──────── Data

-- ==== Sys2Proof/Laws/Cycle.lean ====
section
/-! SUPPORT. What the range check, fault entry, a cycle, a move and a step can do, each said once. -/

namespace Sys2Proof.Machine

open Sys2Proof.Config

variable {s t : State}

theorem outOfRange_iff {a k : Nat} : outOfRange a k ↔ 1 ≤ k ∧ 0x1000 < a + k := by
  unfold outOfRange
  omega

/-- A raise is a next state: the faulted one (R171). -/
theorem raise_eq (cause : FaultCause) (info : Word) (s : State) :
    raise cause info s = .next (s.faulted cause info) := rfl

/-- `faultInfo` of a range fault for an access that starts at a 16-bit register's value (R170). -/
theorem rangeInfo_toNat (w : Word) : rangeInfo w.toNat = (rangeFault w).2 := by
  unfold rangeInfo rangeFault
  by_cases h : w.toNat < 0x1000
  · rw [Nat.max_eq_right (by omega), if_pos h]
    rfl
  · rw [Nat.max_eq_left (by omega), if_neg h, BitVec.ofNat_toNat, BitVec.setWidth_eq]

/-- A checked access faults whole or goes on (R47). -/
theorem checked_cases {a k : Nat} {go : State} (h : checked a k s go = .next t) :
    (outOfRange a k ∧ t = s.faulted .memoryOutOfRange (rangeInfo a)) ∨ (¬ outOfRange a k ∧ t = go) := by
  unfold checked at h
  split at h
  · exact .inl ⟨‹_›, by simpa [raise_eq] using h.symm⟩
  · exact .inr ⟨‹_›, by simpa using h.symm⟩

theorem checked_of_inRange {a k : Nat} (go : State) (h : ¬ outOfRange a k) : checked a k s go = .next go := if_neg h

theorem checked_of_outOfRange {a k : Nat} (go : State) (h : outOfRange a k) :
    checked a k s go = .next (s.faulted .memoryOutOfRange (rangeInfo a)) := if_pos h

/-- A cycle faults at its fetch, or executes the fetched word on the state whose `pc` has advanced (R80). -/
theorem cycle_cases {o : Result} (h : cycle s = o) :
    (0xFFF ≤ s.pc.toNat ∧
      o = .next { s with fault := .memoryOutOfRange, faultInfo := rangeInfo s.pc.toNat }) ∨
    (s.pc.toNat ≤ 0xFFE ∧ o = exec (decodeWord (s.wordAt s.pc.toNat)) { s with pc := s.pc + 2 }) := by
  unfold cycle at h
  split at h
  · rename_i hr
    exact .inl ⟨by have := outOfRange_iff.1 hr; omega, h.symm⟩
  · rename_i hr
    exact .inr ⟨by rw [outOfRange_iff] at hr; omega, h.symm⟩

theorem cycle_of_le (h : s.pc.toNat ≤ 0xFFE) :
    cycle s = exec (decodeWord (s.wordAt s.pc.toNat)) { s with pc := s.pc + 2 } := by
  unfold cycle
  rw [if_neg (by rw [outOfRange_iff]; omega)]

theorem running_iff : s.running = true ↔ s.fault = .none ∧ s.paused = false := by
  simp [State.running]

/-- The step with a move scheduled is that move on the state without it (R181, log 2). -/
theorem step_scheduled {m : Move} {rest : List Move} (h : s.schedule = m :: rest) :
    step s = applyMove m { s with schedule := rest } := by
  unfold step nextMove
  rw [h]

/-- The step with nothing scheduled is the core's turn. -/
theorem step_unscheduled (h : s.schedule = []) : step s = coreTurn s := by
  unfold step nextMove
  rw [h]

/-- The core's turn: stopped when halted, waiting when paused, else one cycle. -/
theorem coreTurn_cases {o : Result} (h : coreTurn s = o) :
    (s.fault ≠ .none ∧ o = .fault (.halted s.fault s.faultInfo)) ∨
    (s.fault = .none ∧ s.paused = true ∧ o = .next s) ∨
    (s.fault = .none ∧ s.paused = false ∧ o = cycle s) := by
  unfold coreTurn at h
  split at h
  · split at h
    · exact .inr (.inl ⟨‹_›, ‹_›, h.symm⟩)
    · rename_i hf hp
      exact .inr (.inr ⟨hf, by simpa using hp, h.symm⟩)
  · exact .inl ⟨‹_›, h.symm⟩

/-- A load that succeeds and one that fails (R200, R201). -/
theorem load_of_le {program : List Byte} (h : program.length ≤ romMax) :
    load program s =
      { State.resetWith s.params with draws := s.draws, schedule := s.schedule }.storeBytes progBase program := by
  unfold load loadProgram
  rw [if_neg (by omega)]

theorem load_of_gt {program : List Byte} (h : romMax < program.length) : load program s = s := by
  unfold load loadProgram
  rw [if_pos h]

end Sys2Proof.Machine
end

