/-- A loaded register: the byte at its place in the block, and above `V[X]` as before (R125). -/
theorem State.v_loadBlock (s : State) (x r : Reg) :
    State.v { s with regs := loadRegsFrom s.regs 0 (s.bytesAt (s.ea 0) (x.val + 1)) } r =
      if r ≤ x then s.byteAt (s.ea r.val) else s.v r := by
  rw [State.v_eq_getElem, getElem_loadRegsFrom _ _ _ _ r.isLt]
  have hlen : (s.bytesAt (s.ea 0) (x.val + 1)).length = x.val + 1 := s.length_bytesAt _ _
  by_cases hr : r ≤ x
  · have hrx : r.val - 0 < (s.bytesAt (s.ea 0) (x.val + 1)).length := by rw [hlen]; exact Nat.lt_succ_of_le hr
    rw [dif_pos ⟨Nat.zero_le _, hrx⟩, if_pos hr, State.getElem_bytesAt]
    rfl
  · have hrx : ¬ r.val - 0 < (s.bytesAt (s.ea 0) (x.val + 1)).length := by
      rw [hlen]
      exact fun h => hr (Nat.le_of_lt_succ h)
    rw [dif_neg fun h => hrx h.2, if_neg hr, State.v_eq_getElem]

/-- Settles O31: within memory each register of the block has its byte, past it the range fault. -/
theorem loadRegistersBlock : Obligations.LoadRegistersBlock := by
  refine ⟨decodesAs_ldRegs, fun s x => ⟨fun hin => ?_, fun hout => ?_⟩⟩
  · refine ⟨_, (exec_ldRegs x s).trans (checked_ea_of_le _ (by omega)), fun r hr => ?_, fun r hr => ?_,
      fun a => s.byteAt_congr rfl rfl a, rfl⟩
    · rw [State.v_loadBlock, if_pos hr]
    · rw [State.v_loadBlock, if_neg (not_le.2 hr)]
  · exact (exec_ldRegs x s).trans (checked_ea_of_gt _ (by omega) (by omega))

/-- Settles O32: the two bytes at `pc` are `V0` and `V1` after the store, and the cycle executes their word. -/
theorem storedCodeIsFetchedNext : Obligations.StoredCodeIsFetchedNext := by
  intro s x hwf hx hI hin
  obtain ⟨t, ht, hread, -, hframe⟩ := exec_stRegs_of_le hwf hin
  refine ⟨t, ht, fun w hw => ?_⟩
  have hpc : t.pc = s.pc := by rw [hframe]
  have hword : t.wordAt t.pc.toNat = w := by
    apply BitVec.eq_of_toNat_eq
    have h0 : t.byteAt s.index.toNat = s.v 0 := hread 0 (Fin.zero_le x)
    have h1 : t.byteAt (s.index.toNat + 1) = s.v 1 := hread 1 (Fin.le_def.2 hx)
    rw [toNat_wordAt, hpc, ← hI, h0, h1, hw]
  rw [cycle_of_le (by rw [hpc, ← hI]; omega), hword, hpc]

/-! ## Memory: the canonical form determines the list (20_memory.md, log 5) -/

section
variable {p : Params} {m m' : Memory} {a a' : Nat} {b b' : Byte}

theorem Memory.lt_of_mem_tail (h : Memory.wf p ((a, b) :: m)) : ∀ c ∈ m, a < c.1 := (List.pairwise_cons.1 h.1).1

theorem Memory.read_cons_same : Memory.read p ((a, b) :: m) a = b := if_pos rfl

theorem Memory.read_cons_other (h : a' ≠ a) : Memory.read p ((a, b) :: m) a' = Memory.read p m a' := if_neg h.symm

/-- A canonical memory's first entry is not what its address reads as unlisted, so a memory that reads alike lists an
address no higher. -/
theorem Memory.exists_le_of_read_eq (h : Memory.wf p ((a, b) :: m))
    (hread : ∀ x, Memory.read p ((a, b) :: m) x = Memory.read p m' x) : ∃ c ∈ m', c.1 ≤ a := by
  by_contra! hbelow
  have hb : b = Memory.unlisted p a :=
    Memory.read_cons_same.symm.trans ((hread a).trans (Memory.read_of_below hbelow))
  exact (h.2 (a, b) List.mem_cons_self).2 hb

/-- Of two canonical memories that read alike the second begins no higher than the first. -/
theorem Memory.head_le_of_read_eq (h : Memory.wf p ((a, b) :: m)) (h' : Memory.wf p ((a', b') :: m'))
    (hread : ∀ x, Memory.read p ((a, b) :: m) x = Memory.read p ((a', b') :: m') x) : a' ≤ a := by
  obtain ⟨c, hc, hca⟩ := Memory.exists_le_of_read_eq h hread
  rcases List.mem_cons.1 hc with rfl | hc
  · exact hca
  · exact (Memory.lt_of_mem_tail h' c hc).le.trans hca

end

/-- Settles O33: by induction on the list, two canonical memories that read alike begin with the same entry. -/
theorem memoriesThatReadAlikeAreEqual : Obligations.MemoriesThatReadAlikeAreEqual := by
  intro p m m' h h' hread
  induction m generalizing m' with
  | nil =>
    cases m' with
    | nil => rfl
    | cons c rest =>
      obtain ⟨d, hd, -⟩ := Memory.exists_le_of_read_eq h' fun x => (hread x).symm
      cases hd
  | cons c rest ih =>
    obtain ⟨a, b⟩ := c
    cases m' with
    | nil =>
      obtain ⟨d, hd, -⟩ := Memory.exists_le_of_read_eq h hread
      cases hd
    | cons c' rest' =>
      obtain ⟨a', b'⟩ := c'
      obtain rfl : a = a' :=
        le_antisymm (Memory.head_le_of_read_eq h' h fun x => (hread x).symm) (Memory.head_le_of_read_eq h h' hread)
      obtain rfl : b = b' := by simpa only [Memory.read_cons_same] using hread a
      have htail : ∀ x, Memory.read p rest x = Memory.read p rest' x := by
        intro x
        by_cases hx : x = a
        · subst hx
          rw [Memory.read_of_below (Memory.lt_of_mem_tail h), Memory.read_of_below (Memory.lt_of_mem_tail h')]
        · simpa only [Memory.read_cons_other hx] using hread x
      rw [ih rest' (Memory.wf_tail h) (Memory.wf_tail h') htail]

end Sys2Proof.Machine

────────────────

- _What you need to do_:
Scan the records for the word "entry", and copy each line where it is found.

- _Result below_:
/-! SUPPORT. What the range check, fault entry, a cycle, a move and a step can do, each said once. -/
/-- A canonical memory's first entry is not what its address reads as unlisted, so a memory that reads alike lists an
/-- Settles O33: by induction on the list, two canonical memories that read alike begin with the same entry. -/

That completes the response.